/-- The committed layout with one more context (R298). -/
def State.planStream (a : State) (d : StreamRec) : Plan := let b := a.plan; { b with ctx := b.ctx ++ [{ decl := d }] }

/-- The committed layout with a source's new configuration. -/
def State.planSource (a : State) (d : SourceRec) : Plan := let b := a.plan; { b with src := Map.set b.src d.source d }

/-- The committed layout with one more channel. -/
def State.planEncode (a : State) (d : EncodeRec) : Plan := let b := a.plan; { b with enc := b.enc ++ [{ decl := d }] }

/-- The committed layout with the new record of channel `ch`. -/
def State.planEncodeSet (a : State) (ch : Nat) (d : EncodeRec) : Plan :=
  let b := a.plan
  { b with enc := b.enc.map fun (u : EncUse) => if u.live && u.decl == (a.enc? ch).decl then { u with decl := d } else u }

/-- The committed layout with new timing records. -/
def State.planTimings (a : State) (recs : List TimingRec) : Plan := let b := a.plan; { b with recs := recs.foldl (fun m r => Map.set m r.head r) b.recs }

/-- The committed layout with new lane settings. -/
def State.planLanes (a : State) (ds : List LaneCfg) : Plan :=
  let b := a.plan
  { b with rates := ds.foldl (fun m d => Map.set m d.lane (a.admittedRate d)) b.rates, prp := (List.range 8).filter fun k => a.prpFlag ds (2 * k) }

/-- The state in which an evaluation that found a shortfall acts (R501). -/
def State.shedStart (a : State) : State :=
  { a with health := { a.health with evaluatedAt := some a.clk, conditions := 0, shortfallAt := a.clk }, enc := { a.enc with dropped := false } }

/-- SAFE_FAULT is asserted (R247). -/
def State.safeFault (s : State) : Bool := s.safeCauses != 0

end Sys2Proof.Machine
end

**Work to complete:**
Each line from the one containing "def State.shedStart (a" through the end of the material should be restated word for word; leave out every line before it.

**Exercise answer:**
def State.shedStart (a : State) : State :=
  { a with health := { a.health with evaluatedAt := some a.clk, conditions := 0, shortfallAt := a.clk }, enc := { a.enc with dropped := false } }

/-- SAFE_FAULT is asserted (R247). -/
def State.safeFault (s : State) : Bool := s.safeCauses != 0

end Sys2Proof.Machine
end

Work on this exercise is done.